Good in that it's a meat and veg type of router without any of the complexities of more expensive Linkysys kit so it's easy to use :)

Bad in that it's a meat and veg type of router without any of the complexities of more expensive Linksys kit so there's no reporting other than how many ICMP's have been blocked :(
 

Dodgy_Geezer

Prominent Member
Quick update on this, I bought a pair of TP-Link 85Mbsp homeplus from eBuyer for £25 inc. (see TP-Link 85Mbps Powerline Adapter Twin Pack - PRICE.. | Ebuyer.com). Went for these in the end as the 200Mbsp TP-Link were 15 quid more and I don't need the speed. Play.com are also selling the same kit for £30 inc. with next day delivery (see Play.com - Buy TP-Link TL-PA101KIT 85Mbps Powerline Ethernet Adapter online at Play.com and read reviews. Free delivery to UK and Europe!).

These work perfectly and I even have one of them plugged into an extension. Getting around 65Mbps according to the TP-Link utility and the streaming HD is perfect :smashin:

Build quality seems very good, not cheap and plasticy and the front is a lovely glossy black finish. In the box are two homeplugs, 2 ethernet cables, a mini CD for the utility plus some other documentation.
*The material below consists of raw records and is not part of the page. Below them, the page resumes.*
-- ==== Sys2Proof/Laws/Tables.lean ====
section
/-! SUPPORT. Laws/Tables.lean: read after write, and a write leaves every other entry alone, for each table;
the count of a device's claims after a write; the page of an address. -/

namespace Sys2Proof

/-- Two concatenations of equal widths are equal only part by part. -/
theorem append_inj {n m : Nat} {a a' : BitVec n} {b b' : BitVec m} (h : a ++ b = a' ++ b') : a = a' ∧ b = b' := by
  constructor
  · rw [← BitVec.extractLsb'_append_eq_left (a := a) (b := b), h, BitVec.extractLsb'_append_eq_left]
  · rw [← BitVec.extractLsb'_append_eq_right (a := a) (b := b), h, BitVec.extractLsb'_append_eq_right]

/-- Different coordinates have different numbers (30_encoding.md R96). -/
theorem Coord.number_inj {c e : Coord} (h : c.number = e.number) : c = e := by
  obtain ⟨h, hpg⟩ := append_inj h
  obtain ⟨hps, hss⟩ := append_inj h
  cases c; cases e; simp_all

/-- Every 6-bit number is the number of the coordinate its fields spell. -/
theorem Coord.number_surj (i : BitVec 6) :
    Coord.number ⟨i.extractLsb' 4 2, i.extractLsb' 2 2, i.extractLsb' 0 2⟩ = i := by
  revert i; decide

end Sys2Proof

namespace Sys2Proof.Machine

variable {Time : Type}

/-- The page of an address as a number (20_memory.md R61). -/
theorem page_toNat (addr : Addr) : (page addr).toNat = addr.toNat / 2 ^ 14 := by
  have := addr.isLt
  simp only [page, BitVec.extractLsb'_toNat, Nat.shiftRight_eq_div_pow]
  exact Nat.mod_eq_of_lt (show addr.toNat / 2 ^ 14 < 2 ^ 2 by omega)

variable (s : State Time)

@[simp] theorem State.slotAt_setSlot (c e : Coord) (d : Option DevIndex) :
    (s.setSlot c d).slotAt e = if c = e then d else s.slotAt e := by
  have key : c.number.toNat = e.number.toNat ↔ c = e :=
    ⟨fun h => Coord.number_inj (BitVec.eq_of_toNat_eq h), fun h => by rw [h]⟩
  simp [State.slotAt, State.setSlot, Vector.getElem_set, key]

@[simp] theorem State.ssrAt_setSsr (p q : Quarter) (v : Byte) :
    (s.setSsr p v).ssrAt q = if p = q then v else s.ssrAt q := by
  simp [State.ssrAt, State.setSsr, Vector.getElem_set, BitVec.toNat_inj]

@[simp] theorem State.ssrAt_clearSsr (q : Quarter) : s.clearSsr.ssrAt q = 0x00#8 := by
  simp [State.ssrAt, State.clearSsr]

@[simp] theorem State.inAt_setIn (p q : Port) (d : Option DevIndex) :
    (s.setIn p d).inAt q = if p = q then d else s.inAt q := by
  simp [State.inAt, State.setIn, Vector.getElem_set, BitVec.toNat_inj]

@[simp] theorem State.outAt_setOut (p q : Port) (d : Option DevIndex) :
    (s.setOut p d).outAt q = if p = q then d else s.outAt q := by
  simp [State.outAt, State.setOut, Vector.getElem_set, BitVec.toNat_inj]

@[simp] theorem State.subAt_setSub (i k : Byte) (j : Option SubIndex) :
    (s.setSub i j).subAt k = if i = k then j else s.subAt k := by
  simp [State.subAt, State.setSub, Vector.getElem_set, BitVec.toNat_inj]

@[simp] theorem State.deviceAt_setDevice (d e : DevIndex) (dev : Device) :
    (s.setDevice d dev).deviceAt e = if d = e then dev else s.deviceAt e := by
  simp [State.deviceAt, State.setDevice, Vector.getElem_set, Fin.ext_iff]

@[simp] theorem State.subDeviceAt_setSubDevice (j i : SubIndex) (dev : SubDevice) :
    (s.setSubDevice j dev).subDeviceAt i = if j = i then dev else s.subDeviceAt i := by
  simp [State.subDeviceAt, State.setSubDevice, Vector.getElem_set, Fin.ext_iff]

@[simp] theorem State.setDevice_same (d : DevIndex) : s.setDevice d (s.deviceAt d) = s := by
  simp [State.setDevice, State.deviceAt]

@[simp] theorem State.setPsr_same : s.setPsr s.psr = s := rfl

/-! ## Counting claims (44_configuration.md R193) -/

theorem count_set_add {n : Nat} (v : Vector (Option DevIndex) n) (i : Nat) (hi : i < n) (x y : Option DevIndex) :
    (v.set i x hi).toList.count y + (if v[i] = y then 1 else 0) = v.toList.count y + (if x = y then 1 else 0) := by
  have hmem : v[i] = y → 0 < v.toList.count y := fun h =>
    List.count_pos_iff.mpr (by rw [← h]; simp)
  rw [Vector.toList_set, List.count_set (by simpa using hi)]
  simp only [Vector.getElem_toList, beq_iff_eq]
  split <;> rename_i h
  · have := hmem h; omega
  · omega

theorem State.owns_setIn (p : Port) (x : Option DevIndex) (e : DevIndex) :
    (s.setIn p x).owns e + (if s.inAt p = some e then 1 else 0) = s.owns e + (if x = some e then 1 else 0) := by
  have := count_set_add s.ioIn p.toNat p.isLt x (some e)
  by_cases h1 : s.inAt p = some e <;> by_cases h2 : x = some e <;>
    simp only [State.owns, State.inAt, State.setIn] at h1 ⊢ <;> simp only [h1, h2, if_true, if_false] at this ⊢ <;> omega

theorem State.owns_setOut (p : Port) (x : Option DevIndex) (e : DevIndex) :
    (s.setOut p x).owns e + (if s.outAt p = some e then 1 else 0) = s.owns e + (if x = some e then 1 else 0) := by
  have := count_set_add s.ioOut p.toNat p.isLt x (some e)
  by_cases h1 : s.outAt p = some e <;> by_cases h2 : x = some e <;>
    simp only [State.owns, State.outAt, State.setOut] at h1 ⊢ <;> simp only [h1, h2, if_true, if_false] at this ⊢ <;> omega

theorem State.owns_setSlot (c : Coord) (x : Option DevIndex) (e : DevIndex) :
    (s.setSlot c x).owns e + (if s.slotAt c = some e then 1 else 0) = s.owns e + (if x = some e then 1 else 0) := by
  have := count_set_add s.slotLayout c.number.toNat (by exact c.number.isLt) x (some e)
  by_cases h1 : s.slotAt c = some e <;> by_cases h2 : x = some e <;>
    simp only [State.owns, State.slotAt, State.setSlot] at h1 ⊢ <;> simp only [h1, h2, if_true, if_false] at this ⊢ <;> omega

/-- The owner of a port owns something. -/
theorem State.owns_of_inAt {p : Port} {d : DevIndex} (h : s.inAt p = some d) : s.owns d ≠ 0 := by
  have : 0 < s.ioIn.toList.count (some d) := List.count_pos_iff.mpr (by rw [← h]; simp [State.inAt])
  simp only [State.owns]; omega

theorem State.owns_of_outAt {p : Port} {d : DevIndex} (h : s.outAt p = some d) : s.owns d ≠ 0 := by
  have : 0 < s.ioOut.toList.count (some d) := List.count_pos_iff.mpr (by rw [← h]; simp [State.outAt])
  simp only [State.owns]; omega

theorem State.owns_of_slotAt {c : Coord} {d : DevIndex} (h : s.slotAt c = some d) : s.owns d ≠ 0 := by
  have : 0 < s.slotLayout.toList.count (some d) := List.count_pos_iff.mpr (by rw [← h]; simp [State.slotAt])
  simp only [State.owns]; omega

/-- At construction no device owns anything (70_reset_and_hazards.md R286). -/
theorem State.owns_construction (t : Time) (d : DevIndex) : (State.construction t).owns d = 0 := by
  simp only [State.owns, State.construction, Vector.toList_replicate, List.count_replicate]; rfl

/-! ## Emptiness of a table -/

/-- A table over bit-vector indices has an entry exactly when some index reads one. -/
theorem any_isSome_iff {α : Type} {w : Nat} (v : Vector (Option α) (2 ^ w)) :
    v.toList.any Option.isSome = true ↔ ∃ i : BitVec w, v[i.toNat] ≠ none := by
  simp only [List.any_eq_true, Vector.mem_toList_iff, Vector.mem_iff_getElem]
  constructor
  · rintro ⟨x, ⟨i, hi, rfl⟩, hx⟩
    refine ⟨BitVec.ofNat w i, ?_⟩
    simp only [BitVec.toNat_ofNat, Nat.mod_eq_of_lt hi]
    exact Option.isSome_iff_ne_none.mp hx
  · rintro ⟨i, hi⟩
    exact ⟨_, ⟨i.toNat, i.isLt, rfl⟩, Option.isSome_iff_ne_none.mpr hi⟩

theorem State.muxOccupied_iff : s.muxOccupied = true ↔ ∃ id, s.subAt id ≠ none :=
  any_isSome_iff (w := 8) s.mux.table

theorem State.hasClaims_iff :
    s.hasClaims = true ↔ (∃ c, s.slotAt c ≠ none) ∨ (∃ p, s.inAt p ≠ none) ∨ ∃ p, s.outAt p ≠ none := by
  have hslot : s.slotLayout.toList.any Option.isSome = true ↔ ∃ c, s.slotAt c ≠ none := by
    rw [any_isSome_iff (w := 6)]
    constructor
    · rintro ⟨i, hi⟩
      refine ⟨⟨i.extractLsb' 4 2, i.extractLsb' 2 2, i.extractLsb' 0 2⟩, ?_⟩
      simpa only [State.slotAt, Coord.number_surj] using hi
    · rintro ⟨c, hc⟩
      exact ⟨c.number, hc⟩
  simp only [State.hasClaims, Bool.or_eq_true, hslot, any_isSome_iff (w := 8) s.ioIn, any_isSome_iff (w := 8) s.ioOut,
    or_assoc]
  rfl

end Sys2Proof.Machine
end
The warranty is 3 years from TP-Link.

Word of caution though to anyone looking to buy some of these babies; the TP-Link homeplugs are quite big and will not plug into an extension if you have a conventional plug next to it as there's not enough space for both. The solution is to either use a block to elevate the TP-Link (but this makes your four gang even more bulky) or to ensure you only connect something with a slimline plug next to the TP-Link (I have my router plug which is slimmer than a normal plug).
 

Kristian

Prominent Member
1. I'd like to monitor just how much data is being streamed and used by the IPTV box.

Get hold of a hub (or managed switch and span/monitor the port) and connect the IPTV box and a PC/laptop running a network sniffer. Wireshark is a good one and it'll give you what you need, e.g. data volume over time.

It needs to be a hub for the sniffer to see the traffic, or a managed switch.